For more information on JIRA, see: http://www.atlassian.com/software/jira

[jira] [Closed] (PDFBOX-1018) Remove imageIO dependency (was: PDPage convertToImage bug creates white images from black and white pdf files.)

Posted by "Roland Quast (JIRA)" <ji...@apache.org>.
     [ https://issues.apache.org/jira/browse/PDFBOX-1018?page=com.atlassian.jira.plugin.system.issuetabpanels:all-tabpanel ]

Roland Quast closed PDFBOX-1018.
--------------------------------

    Resolution: Fixed

Re-closing. The tast_bb.pdf file is not CCITT encoded, it is a different issue.
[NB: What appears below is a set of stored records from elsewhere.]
@[simp] theorem loadHeader_flags (u : DecodeUnit) (h : Header) : (loadHeader u h).flags = some h.flags := rfl
@[simp] theorem loadHeader_fmt (u : DecodeUnit) (h : Header) : (loadHeader u h).fmt = some h.fmt := rfl
@[simp] theorem loadHeader_cspace (u : DecodeUnit) (h : Header) : (loadHeader u h).cspace = some h.cspace := rfl
@[simp] theorem loadHeader_chtype (u : DecodeUnit) (h : Header) : (loadHeader u h).chtype = some h.chtype := rfl
@[simp] theorem loadHeader_texH (u : DecodeUnit) (h : Header) : (loadHeader u h).texH = some h.texH := rfl
@[simp] theorem loadHeader_texW (u : DecodeUnit) (h : Header) : (loadHeader u h).texW = some h.texW := rfl
@[simp] theorem loadHeader_texDepth (u : DecodeUnit) (h : Header) : (loadHeader u h).texDepth = some h.texDepth := rfl
@[simp] theorem loadHeader_surfaces (u : DecodeUnit) (h : Header) : (loadHeader u h).surfaces = some h.surfaces := rfl
@[simp] theorem loadHeader_faces (u : DecodeUnit) (h : Header) : (loadHeader u h).faces = some h.faces := rfl
@[simp] theorem loadHeader_mipmaps (u : DecodeUnit) (h : Header) : (loadHeader u h).mipmaps = some h.mipmaps := rfl

@[simp] theorem loadPayload_payload (u : DecodeUnit) (bytes : List Byte) :
    (loadPayload u bytes).payload = Memory.writeFrom u.payload 0 bytes := rfl

@[simp] theorem loadPayload_payloadLen (u : DecodeUnit) (bytes : List Byte) :
    (loadPayload u bytes).payloadLen = some (BitVec.ofNat 32 bytes.length) := rfl

@[simp] theorem loadHeader_payload (u : DecodeUnit) (h : Header) :
    (loadHeader u h).payload = Memory.writeFrom u.payload 0 h.payload := rfl

@[simp] theorem loadHeader_payloadLen (u : DecodeUnit) (h : Header) :
    (loadHeader u h).payloadLen = some (BitVec.ofNat 32 h.payload.length) := rfl

/-! ### One access, one equation -/

theorem turn_idle {s : State} (h : s.host = []) : step s = .next s := by simp [step, turn, h]

theorem turn_cons {s : State} {e : HostEvent} {rest : List HostEvent} (h : s.host = e :: rest) :
    step s = hostAccess (s.withHost rest) e := by simp [step, turn, h]

/-- An access to an idle unit is admitted. -/
theorem hostAccess_idle {s : State} (h : s.unit.cmd = none) (e : HostEvent) : hostAccess s e = admittedAccess s e := by
  simp [hostAccess, h]

/-- An access that needs no idle unit is admitted. -/
theorem hostAccess_free {e : HostEvent} (h : needsIdleUnit e = false) (s : State) : hostAccess s e = admittedAccess s e := by
  simp [hostAccess, h]

/-- An access that needs an idle unit is refused while a command is in progress (R268, R285). -/
theorem hostAccess_busy {s : State} {e : HostEvent} (h : s.unit.cmd ≠ none) (he : needsIdleUnit e = true) :
    hostAccess s e = .refused .commandInProgress := by
  simp [hostAccess, he, Option.isSome_iff_ne_none, h]

theorem admittedAccess_setFmt (s : State) (v : Word64) :
    admittedAccess s (.setFmt v) = .next (s.withUnit { s.unit with fmt := some v }) := rfl

theorem admittedAccess_set (s : State) (r : ConfigReg) (v : Word32) :
    admittedAccess s (.set r v) = .next (s.withUnit (s.unit.setConfig r v)) := rfl

theorem admittedAccess_writeBlkIn (s : State) (i : Fin 32) (v : Byte) :
    admittedAccess s (.writeBlkIn i v) = .next (s.withUnit { s.unit with blkIn := s.unit.blkIn.set i.val (some v) }) := rfl

theorem admittedAccess_loadBlkIn (s : State) (bytes : List Byte) :
    admittedAccess s (.loadBlkIn bytes) = .next (s.withUnit (loadBlkIn s.unit bytes)) := rfl

theorem admittedAccess_writePayload (s : State) (a : Word32) (v : Byte) :
    admittedAccess s (.writePayload a v) =
      .next (s.withUnit { s.unit with payload := Memory.write s.unit.payload a.toNat v }) := rfl

theorem admittedAccess_loadPayload (s : State) (bytes : List Byte) :
    admittedAccess s (.loadPayload bytes) =
      if payloadFits bytes then .next (s.withUnit (loadPayload s.unit bytes)) else .refused .payloadTooLong := rfl

theorem admittedAccess_writeTarget (s : State) (i : Nat) (v : Word32) :
    admittedAccess s (.writeTarget i v) = .next (s.withTargets (writeTargetWord s.targets s.unit.binding i v)) := rfl

theorem admittedAccess_gap (s : State) (ops : List CacheOp) :
    admittedAccess s (.gap ops) = .next (s.withGapOps (s.gapOps ++ ops)) := rfl

theorem admittedAccess_reset (s : State) : admittedAccess s .reset = if allIdle s then .next (resetAll s) else .refused .commandInProgress := rfl

theorem admittedAccess_select (s : State) (k : Nat) : admittedAccess s (.select k) = selectUnit s k := rfl

theorem admittedAccess_cmd (s : State) (w : Word32) :
    admittedAccess s (.cmd w) = exec (decodeWord (dispatchWord (dispatchFmt s.unit) w)) (issue s w) := rfl

theorem admittedAccess_bindTarget (s : State) (b : Nat) :
    admittedAccess s (.bindTarget b) = .next (s.withUnit { s.unit with binding := b }) := rfl

theorem admittedAccess_start (s : State) (w : Word32) :
    admittedAccess s (.start w) =
      if w = 0 then startDecode (dispatchFmt s.unit) (issue s 0)
      else exec (decodeWord (dispatchWord (dispatchFmt s.unit) w)) (issue s w) := by
  simp only [admittedAccess, startCommand, fetchCommand] <;> split <;> simp_all

theorem admittedAccess_proceed (s : State) (p : Progress) : admittedAccess s (.proceed p) = .next (s.proceed p) := rfl

/-- A host read has no effect, or is refused for want of a value. -/
theorem admittedAccess_read (s : State) (q : HostReadable) :
    admittedAccess s (.read q) = .next s ∨
    ∃ i, q = .blkOut i ∧ s.unit.blkOut.get i = none ∧ admittedAccess s (.read q) = .refused .blkOutNoValue := by
  cases q with
  | blkOut i =>
    by_cases h : s.unit.blkOut.get i = none
    · exact .inr ⟨i, rfl, h, if_pos h⟩
    · exact .inl (if_neg h)
  | _ => exact .inl rfl

/-- A container load loads an accepted container, changes nothing for a rejected one, or is refused. -/
theorem admittedAccess_loadContainer (s : State) (buffer : Option (List Byte)) :
    (∃ h, parseContainer s.params buffer = .ok h ∧
      admittedAccess s (.loadContainer buffer) =
        if payloadFits h.payload then .next (s.withUnit (loadHeader s.unit h)) else .refused .payloadTooLong) ∨
    ∃ e, parseContainer s.params buffer = .error e ∧ admittedAccess s (.loadContainer buffer) = .next s := by
  rcases hp : parseContainer s.params buffer with e | h
  · exact .inr ⟨e, rfl, by simp only [admittedAccess, hp]⟩
  · exact .inl ⟨h, rfl, by simp only [admittedAccess, hp]⟩

/-! ### The progress of a command -/

@[simp] theorem insertNow_unit (s : State) : s.insertNow.unit = s.unit.withInsertion none := by
  unfold State.insertNow
  split
  · next h => simp only [DecodeUnit.withInsertion, ← h]
  · rfl

@[simp] theorem insertNow_targets (s : State) : s.insertNow.targets = s.targets := by
  unfold State.insertNow; split <;> rfl

@[simp] theorem insertNow_peers (s : State) : s.insertNow.peers = s.peers := by unfold State.insertNow; split <;> rfl

@[simp] theorem insertNow_unitId (s : State) : s.insertNow.unitId = s.unitId := by unfold State.insertNow; split <;> rfl

@[simp] theorem insertNow_params (s : State) : s.insertNow.params = s.params := by unfold State.insertNow; split <;> rfl

@[simp] theorem insertNow_gapOps (s : State) : s.insertNow.gapOps = s.gapOps := by unfold State.insertNow; split <;> rfl

@[simp] theorem insertNow_host (s : State) : s.insertNow.host = s.host := by unfold State.insertNow; split <;> rfl

/-- The cache after the insertion, where there is one to make (R263). -/
theorem insertNow_cache (s : State) :
    s.insertNow.cache = match s.unit.insertion with
      | none => s.cache
      | some e => cacheInsert s.cache e.1 e.2 := by
  unfold State.insertNow; split <;> simp_all

theorem insertNow_cases (s : State) :
    (s.unit.insertion = none ∧ s.insertNow = s) ∨
    ∃ e, s.unit.insertion = some e ∧
      s.insertNow = (s.withCache (cacheInsert s.cache e.1 e.2)).withUnit (s.unit.withInsertion none) := by
  unfold State.insertNow
  split
  · next h => exact .inl ⟨h, rfl⟩
  · next e h => exact .inr ⟨e, h, rfl⟩

/-- One pixel write is made, or there is none with that number (R57, R62). -/
theorem writeNow_cases (s : State) (n : Nat) :
    (s.unit.writes[n]? = none ∧ s.writeNow n = s) ∨
    ∃ w, s.unit.writes[n]? = some w ∧
      s.writeNow n = (s.withTargets (writeTargetWord s.targets s.unit.binding w.1 w.2)).withUnit
        (s.unit.withWrites (s.unit.writes.eraseIdx n)) := by
  unfold State.writeNow
  split
  · next h => exact .inl ⟨h, rfl⟩
  · next w h => exact .inr ⟨w, h, rfl⟩

/-- What a step of a command in progress can do, said once (R62, R63, R265). -/
theorem proceed_cases (s : State) (p : Progress) :
    (s.unit.completion = none ∧ s.proceed p = s) ∨
    ∃ k, s.unit.completion = some k ∧
      ((p = .insert ∧ s.proceed p = s.insertNow) ∨ (∃ n, p = .pixel n ∧ s.proceed p = s.insertNow.writeNow n) ∨
        (p = .finish ∧ s.proceed p = s.insertNow.writeRest k)) := by
  rcases h : s.unit.completion with _ | k
  · exact .inl ⟨rfl, by simp [State.proceed, h]⟩
  · refine .inr ⟨k, rfl, ?_⟩
    cases p with
    | insert => exact .inl ⟨rfl, by simp [State.proceed, h]⟩
    | pixel n => exact .inr (.inl ⟨n, rfl, by simp [State.proceed, h]⟩)
    | finish => exact .inr (.inr ⟨rfl, by simp [State.proceed, h]⟩)

/-- The machine after a command in progress is finished, field by field. -/
theorem writeRest_eq (s : State) (k : Completion) :
    s.writeRest k = { s with
      targets := writeTargets s.targets s.unit.binding s.unit.writes
      unit := s.unit.complete (some true) k } := rfl

/-! ### The choice of a unit -/

theorem findPeer_mem {peers : List (Nat × DecodeUnit)} {k : Nat} {u : DecodeUnit} (h : findPeer peers k = some u) :
    (k, u) ∈ peers := by
  induction peers with
  | nil => cases h
  | cons p rest ih =>
    obtain ⟨n, v⟩ := p
    simp only [findPeer] at h
    split at h
    · next hn => simp only [Option.some.injEq] at h; subst hn h; exact List.mem_cons_self
    · exact List.mem_cons_of_mem _ (ih h)

theorem mem_swapPeer {peers : List (Nat × DecodeUnit)} {k n : Nat} {u : DecodeUnit} {p : Nat × DecodeUnit}
    (h : p ∈ swapPeer peers k n u) : p = (n, u) ∨ p ∈ peers := by
  induction peers with
  | nil => cases h
  | cons q rest ih =>
    obtain ⟨m, v⟩ := q
    simp only [swapPeer] at h
    split at h
    · rcases List.mem_cons.mp h with h | h
      · exact .inl h
      · exact .inr (List.mem_cons_of_mem _ h)
    · rcases List.mem_cons.mp h with h | h
      · exact .inr (h ▸ List.mem_cons_self)
      · exact (ih h).imp id (List.mem_cons_of_mem _)

/-- The numbers of the units are the same numbers after the host turns to another unit. -/
theorem swapPeer_perm {peers : List (Nat × DecodeUnit)} {k n : Nat} {u v : DecodeUnit} (h : findPeer peers k = some v) :
    (k :: (swapPeer peers k n u).map Prod.fst).Perm (n :: peers.map Prod.fst) := by
  induction peers with
  | nil => cases h
  | cons q rest ih =>
    obtain ⟨m, w⟩ := q
    simp only [findPeer] at h
    simp only [swapPeer]
    split
    · next hm => subst hm; exact List.Perm.swap _ _ _
    · next hm =>
      rw [if_neg hm] at h
      exact (List.Perm.swap _ _ _).trans ((List.Perm.cons _ (ih h)).trans (List.Perm.swap _ _ _))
> Remove imageIO dependency (was: PDPage convertToImage bug creates white images from black and white pdf files.)
> ---------------------------------------------------------------------------------------------------------------
>
>                 Key: PDFBOX-1018
>                 URL: https://issues.apache.org/jira/browse/PDFBOX-1018
>             Project: PDFBox
>          Issue Type: Improvement
>    Affects Versions: 1.2.0, 1.2.1, 1.3.1, 1.4.0, 1.5.0
>         Environment: JDK 1.6.0_22
>            Reporter: Roland Quast
>            Assignee: Andreas Lehmkühler
>            Priority: Critical
>              Labels: pdfbox
>             Fix For: 1.6.0
>
>         Attachments: BlackAndWhiteBug.java, ColorWorks.java, PDFBOX1018-black_and_white1.png, black_and_white.pdf, color.pdf, tast_bb.pdf
>
>
> This bug has been reported in various other tickets submitted before. I am attempting to conclusively prove that this is an issue, and it needs to be attended to since all past tickets regarding this bug have been marked invalid.
> I have attached a video showing very basic code that will reproduce the issue. I have also attached the code that causes the issue, as well as a PDF file that works (a color one), and a black and white PDF file that doesn't.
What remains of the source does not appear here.